* _Activity_
In the data below, find each line containing the string "scratchpad" and return it.

* _Given records_
* * * * *
-- ==== Sys2Proof/Machine/Engines.lean ====
section
/-!
DEFINITION. Engine commands (14_engines.md): issue, the accesses of an engine, the copy and gather engines, and the tag
instructions.
-/
namespace Sys2Proof.Machine

/-! ### Issue (R126, R290) -/

/-- The commands of a sequencer that have not started (R126). -/
def Core.unstarted (c : Core) (q : Sq) : Nat := (c.cmds.filter fun k => k.sq == q && k.phase == .queued).length

/-- Issues an engine command (R126, R290): it waits while its tag is PENDING or its sequencer holds 32 commands that have not
started; then its tag becomes PENDING. `ready` holds what must be true of the operands, or the trap they take. -/
def submit (sp : Spec) (cls : PathClass) (tag : Cx → State → BitVec 6) (ready : Cx → State → Option Trap)
    (op : Cx → State → CmdOp) (spad : Cx → State → List (Nat × Nat)) (s : State) : Out :=
  issue { sp with
      tape := .command
      acc := [.core]
      waits := fun cx s =>
        (s.core cx.who.core).tagPending (tag cx s) || decide (32 ≤ (s.core cx.who.core).unstarted cx.who.sq) || sp.waits cx s }
    (fun cx s =>
      match ready cx s with
      | some t => .trap t
      | none =>
        let c := cx.who.core
        let t := tag cx s
        let k : Cmd :=
          { id := cx.stamp, sq := cx.who.sq, cls := cls, op := op cx s, tag := t, phase := .queued, push := cx.push s
            know := (s.seq cx.who).know, ten := s.tenOf c, launch := ((s.core c).iter.map Iter.launch).getD 0, data := []
            fixed := none, replies := [], sent := 0, spad := spad cx s }
        .done (s.modCore c fun m =>
          { m with cmds := m.cmds ++ [k], tags := m.tags &&& ~~~(1#64 <<< t.toNat)
                   tstat := m.tstat.set t.toFin.val 1 t.toFin.isLt }) .next true) s

/-- A command of a core. -/
def State.cmd (s : State) (c : CoreId) (id : Nat) : Option Cmd := (s.core c).cmds.find? fun k => k.id == id

/-- Replaces a command. -/
def State.putCmd (s : State) (c : CoreId) (k : Cmd) : State :=
  s.modCore c fun m => { m with cmds := m.cmds.map fun x => if x.id == k.id then k else x }

/-- Completes a command with a code, flags, and the detail and address for ENGERR: once every access that it made has been performed
(R222, R290). -/
def State.finish (s : State) (c : CoreId) (k : Cmd) (code flags det va : Nat) : State :=
  if s.outstanding { core := c, sq := k.sq } k.id then s.putCmd c { k with phase := .ending code flags det va }
  else s.modCore c fun m => m.completeCmd c s.cycle k code flags det (BitVec.ofNat 64 va)

/-- The party that a command's accesses are made by. -/
def Cmd.actor (k : Cmd) (c : CoreId) : Actor :=
  { who := some { core := c, sq := k.sq }, cls := k.cls, stamp := k.id, know := k.know }

/-! ### Accesses of an engine -/

/-- Translates bytes one 64 KiB unit after another, going on past faults: the physical address of each byte, none where its page
faults, and the faults. -/
def State.engUnits (s : State) (k : Cmd) (c : CoreId) (need : Need) : Nat → Nat → Nat → List (Option Nat) × List PageFault × State
  | 0, _, _ => ([], [], s)
  | fuel + 1, va, n =>
    if n = 0 then ([], [], s)
    else
      let m := min n (65536 - va % 65536)
      let (r, s) := s.translate (k.actor c) c k.ten need va
      let (rest, fs, s) := s.engUnits k c need fuel (va + m) (n - m)
      match r with
      | .ok (pa, _) => ((List.range m).map (fun i => some (pa + i)) ++ rest, fs, s)
      | .error d => (List.replicate m none ++ rest, { det := d, va := va % 2 ^ 64 } :: fs, s)

/-- Translates `n` bytes at `va` for a command. -/
def State.engTranslate (s : State) (k : Cmd) (c : CoreId) (need : Need) (va n : Nat) :
    List (Option Nat) × List PageFault × State := s.engUnits k c need (n / 65536 + 2) va n

/-- What reading gives an engine: each byte with whether it was poisoned, none where its page faults; and the faults. -/
structure EngRead where
  bytes : List (Option (Byte × Bool))
  faults : List PageFault

/-- Reads a run of bytes in the scratchpad or at a global address (R293, R297). -/
def State.engRead (s : State) (k : Cmd) (c : CoreId) (spad : Bool) (addr n : Nat) : EngRead × State :=
  if spad then
    let (bs, _, s) := s.spadLoad c (k.actor c) addr n
    ({ bytes := (List.range n).map fun i => some (bs.getD i 0, (s.core c).spadBad.contains ((addr + i) / 32)), faults := [] }, s)
  else
    let (pas, fs, s) := s.engTranslate k c Need.load addr n
    let (bs, s) := s.readAs (k.actor c) (pas.filterMap id)
    let fill := pas.foldl (fun (acc : List (Option (Byte × Bool)) × List (Byte × Bool)) p =>
      match p, acc.2 with
      | some _, b :: rest => (some b :: acc.1, rest)
      | _, rest => (none :: acc.1, rest)) ([], bs)
    ({ bytes := fill.1.reverse, faults := fs }, s)

/-- A write of an engine: where, the byte, and whether it comes from a poisoned sector. -/
structure EngWrite where
  addr : Nat
  byte : Byte
  bad : Bool

/-- Writes to the scratchpad: a poisoned byte is written as zero (R297). -/
def State.engWriteSpad (s : State) (k : Cmd) (c : CoreId) (ws : List EngWrite) : State :=
  s.modCore c fun m => m.spadWrite (k.actor c) (ws.map fun w => (w.addr, if w.bad then 0 else w.byte))

/-- Writes to physical memory, all of one command: a sector that receives a byte from a poisoned one is written poisoned whole
(R397). -/
def State.engWritePas (s : State) (k : Cmd) (c : CoreId) (ws : List EngWrite) : State :=
  let s := s.writePas (k.actor c) .plain (ws.map fun w => (w.addr, w.byte))
  s.poisonPas (k.actor c) ((ws.filter EngWrite.bad).map EngWrite.addr)

/-- Keeps a free choice of writes: a destination byte of a command that ends with PAGE holds its new or its old value (R297). -/
def State.someOf (s : State) : List EngWrite → List EngWrite × State
  | [] => ([], s)
  | w :: ws =>
    let (b, s) := s.freeBit
    let (rest, s) := s.someOf ws
    (if b then w :: rest else rest, s)

/-! ### Tensor positions (R143, R144, R292) -/

/-- The end of a handle's extent (R144, R292 point 4). -/
def Handle.extentEnd (h : Handle) : Nat :=
  if h.fmt = 9 then max (h.addr + (h.kp - 1) * h.pitch + 16 * h.rows * h.groups) (h.addr + h.soff + h.rows * h.groups)
  else h.addr + (h.rows - 1) * h.pitch + h.cols * fmtSize h.fmt

/-- The address of a position: for NI that of plane 0 of its group (R293). -/
def Handle.place (h : Handle) (i j : Nat) : Nat :=
  if h.fmt = 9 then h.addr + 16 * (i * h.groups + j / 128) else h.at i j

/-- Whether a run of bytes lies in a handle's extent. -/
def Handle.holds (h : Handle) (a n : Nat) : Bool := decide (h.addr ≤ a) && decide (a + n ≤ h.extentEnd)

/-- The scratchpad bytes of a run through a handle. -/
def Handle.spadRun (h : Handle) (a n : Nat) : List (Nat × Nat) := if h.loc = 1 then [(a, n)] else []

/-- The status bits that conversion flags give (R289): NV, OF, UF and NX. -/
def tagFlags (f : BitVec 6) : Nat :=
  (if f.getLsbD 4 then 8 else 0) + (if f.getLsbD 2 then 4 else 0) + (if f.getLsbD 1 then 2 else 0) + (if f.getLsbD 0 then 1 else 0)

/-- The lane kind of a dense format (R142). -/
def fmtKind (fmt : Nat) : LaneKind := { w := fmtSize fmt, n := 1, fmt := fmtFloat fmt }

/-! ### CPY and CPY2D (R293, R294) -/

/-- The address of the fault that a command reports: any of those met (R297; the choice is free). -/
def State.pickFault (s : State) (fs : List PageFault) : PageFault × State :=
  let (n, s) := s.freeNat
  (fs.getD (n % fs.length) { det := 0, va := 0 }, s)

/-- Performs a copy of bytes that have been read: the destination runs are (address, length) in order. -/
def State.engCopy (s : State) (k : Cmd) (c : CoreId) (spad : Bool) (src : EngRead) (runs : List (Nat × Nat))
    (badAt : Nat) (flags : BitVec 6) : State :=
  let addrs := runs.flatMap fun r => (List.range r.2).map fun i => r.1 + i
  let (dst, fs, s) :=
    if spad then (addrs.map some, [], s)
    else
      runs.foldl (fun (acc : List (Option Nat) × List PageFault × State) r =>
        let (ps, fs, s) := acc.2.2.engTranslate k c Need.store r.1 r.2
        (acc.1 ++ ps, acc.2.1 ++ fs, s)) ([], [], s)
  let ws := (dst.zip src.bytes).filterMap fun p =>
    match p with
    | (some a, some b) => some ({ addr := a, byte := b.1, bad := b.2 } : EngWrite)
    | _ => none
  let faults := src.faults ++ fs
  let (ws, s) := if faults.isEmpty then (ws, s) else s.someOf ws
  let s := if spad then s.engWriteSpad k c ws else s.engWritePas k c ws
  if !faults.isEmpty then
    let (f, s) := s.pickFault faults
    s.finish c k codePage (tagFlags flags) f.det f.va
  else if src.bytes.any fun b => b.any Prod.snd then s.finish c k codePoison (tagFlags flags) 0 badAt
  else s.finish c k codeOk (tagFlags flags) 0 0

/-- The address of the first poisoned byte of a global run. -/
def EngRead.badVa (r : EngRead) (spad : Bool) (addrs : List Nat) : Nat :=
  if spad then 0 else (r.bytes.findIdx? fun b => b.any Prod.snd).elim 0 fun i => addrs.getD i 0

/-- CPY's effect (R293). -/
def State.runCpy (s : State) (c : CoreId) (k : Cmd) (dd ds : Word) (hd hs : BitVec 256) (gb : Word) : State :=
  let d := handleOf hd
  let h := handleOf hs
  let n := fld gb 31 0
  let src := h.place (descRow ds) (descCol ds)
  let (r, s) := s.engRead k c (h.loc == 1) src n
  s.engCopy k c (d.loc == 1) r [(d.place (descRow dd) (descCol dd), n)]
    (r.badVa (h.loc == 1) ((List.range n).map fun i => src + i)) 0

/-- Cuts a list into parts of `n`. -/
def chunks {α : Type} (n : Nat) : Nat → List α → List (List α)
  | 0, _ => []
  | m + 1, l => l.take n :: chunks n m (l.drop n)

/-- An element of CPY2D that has been read: its bytes where no page faults, and whether one was poisoned. -/
def elemOf (bs : List (Option (Byte × Bool))) : Option (Nat × Bool) :=
  if bs.any Option.isNone then none
  else some (ofBytes (bs.filterMap fun b => b.map Prod.fst), bs.any fun b => b.any Prod.snd)

/-- CPY2D's effect (R294): every element is read before any is written. -/
def State.runCpy2d (s : State) (c : CoreId) (k : Cmd) (dd ds : Word) (hd hs : BitVec 256) (gb : Word) : State :=
  let d := handleOf hd
  let h := handleOf hs
  let rws := fld gb 47 24
  let cls := fld gb 23 0
  let ws := fmtSize h.fmt
  let wd := fmtSize d.fmt
  let runs := (List.range rws).map fun i => h.at (descRow ds + i) (descCol ds)
  let (r, s) := runs.foldl (fun (acc : EngRead × State) a =>
    let (x, s) := acc.2.engRead k c (h.loc == 1) a (cls * ws)
    ({ bytes := acc.1.bytes ++ x.bytes, faults := acc.1.faults ++ x.faults }, s)) ({ bytes := [], faults := [] }, s)
  let els := (chunks ws (rws * cls) r.bytes).map elemOf
  let conv := els.map fun e => e.map fun v => (convertLane (fmtKind h.fmt) (fmtKind d.fmt) 0 false (if v.2 then 0 else v.1), v.2)
  let flags := conv.foldl (fun acc e => match e with | some v => acc ||| v.1.2 | none => acc) (0 : BitVec 6)
  let bytes := conv.flatMap fun e =>
    match e with
    | some v => (toBytes wd v.1.1).map fun b => some (b, v.2)
    | none => List.replicate wd none
  let addrs := runs.flatMap fun a => (List.range (cls * ws)).map fun i => a + i
  s.engCopy k c (d.loc == 1) { bytes := bytes, faults := r.faults }
    ((List.range rws).map fun i => (d.at (descRow dd + i) (descCol dd), cls * wd)) (r.badVa (h.loc == 1) addrs) flags

/-! ### GATH and SCAT (R295, R296) -/

/-- What the items of a gather or scatter have met: the first PAGE, the first POISON, and whether an index was out of bounds. -/
structure GathNote where
  page : Option PageFault
  poison : Option Nat
  bounds : Bool

/-- Completes a gather or scatter (R297): PAGE, POISON, BOUNDS in that order. -/
def State.finishGath (s : State) (c : CoreId) (k : Cmd) (g : GathNote) : State :=
  match g.page, g.poison, g.bounds with
  | some f, _, _ => s.finish c k codePage 0 f.det f.va
  | none, some a, _ => s.finish c k codePoison 0 0 a
  | none, none, true => s.finish c k codeBounds 0 0 0
  | none, none, false => s.finish c k codeOk 0 0 0

/-- Bytes of zero in place of those of an item that has a fault. -/
def zeroItem (len : Nat) : List (Byte × Bool) := List.replicate len (0, false)

/-- What GATH reads for an item from `src`: zeros where the position is out of bounds or a page faults. -/
def State.gathRead (s : State) (c : CoreId) (k : Cmd) (h : Handle) (len row src : Nat) (g : GathNote) :
    List (Byte × Bool) × GathNote × State :=
  if h.rows ≤ row ∨ !h.holds src len then (zeroItem len, { g with bounds := true }, s)
  else
    let (r, s) := s.engRead k c (h.loc == 1) src len
    match r.faults with
    | f :: _ => (zeroItem len, { g with page := g.page.or (some f) }, s)
    | [] =>
      let bs := r.bytes.filterMap id
      let a := if h.loc = 1 then 0 else src + (bs.findIdx Prod.snd)
      (bs, if bs.any Prod.snd then { g with poison := g.poison.or (some a) } else g, s)

/-- The writes of a list of bytes at addresses; there is none where a page faults. -/
def engWritesAt (ps : List (Option Nat)) (bytes : List (Byte × Bool)) : List EngWrite :=
  (ps.zip bytes).filterMap fun p => p.1.map fun a => { addr := a, byte := p.2.1, bad := p.2.2 }

/-- Item `i` of GATH: where a page of its destination faults, what of the item is mapped is filled with zeros (R297). -/
def State.gathItem (s : State) (c : CoreId) (k : Cmd) (dd ds : Word) (d h : Handle) (len i x : Nat) (g : GathNote) : GathNote × State :=
  let dst := d.place (descRow dd + i) (descCol dd)
  let row := descRow ds + x
  let (bytes, g, s) := s.gathRead c k h len row (h.place row (descCol ds)) g
  if d.loc = 1 then (g, s.engWriteSpad k c (engWritesAt ((List.range len).map fun j => some (dst + j)) bytes))
  else
    let (ps, fs, s) := s.engTranslate k c Need.store dst len
    match fs with
    | f :: _ => ({ g with page := g.page.or (some f) }, s.engWritePas k c (engWritesAt ps (zeroItem len)))
    | [] => (g, s.engWritePas k c (engWritesAt ps bytes))

/-- Item `i` of SCAT. -/
def State.scatItem (s : State) (c : CoreId) (k : Cmd) (dd ds : Word) (d h : Handle) (len i x : Nat) (g : GathNote) : GathNote × State :=
  let src := h.place (descRow ds + i) (descCol ds)
  let row := descRow dd + x
  let dst := d.place row (descCol dd)
  if d.rows ≤ row ∨ !d.holds dst len then ({ g with bounds := true }, s)
  else
    let (r, s) := s.engRead k c (h.loc == 1) src len
    match r.faults with
    | f :: _ => ({ g with page := g.page.or (some f) }, s)
    | [] =>
      let bytes := r.bytes.filterMap id
      let bad := bytes.any Prod.snd
      let a := if h.loc = 1 then 0 else src + (bytes.findIdx Prod.snd)
      let g := if bad then { g with poison := g.poison.or (some a) } else g
      if d.loc = 1 then
        (g, s.engWriteSpad k c (engWritesAt ((List.range len).map fun j => some (dst + j)) bytes))
      else
        let (ps, fs, s) := s.engTranslate k c Need.store dst len
        match fs with
        | f :: _ => ({ g with page := g.page.or (some f) }, s)
        | [] => (g, s.engWritePas k c (engWritesAt ps bytes))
* * * * *
* _Exercise result_
/-- Reads a run of bytes in the scratchpad or at a global address (R293, R297). -/
/-- Writes to the scratchpad: a poisoned byte is written as zero (R297). -/
/-- The scratchpad bytes of a run through a handle. -/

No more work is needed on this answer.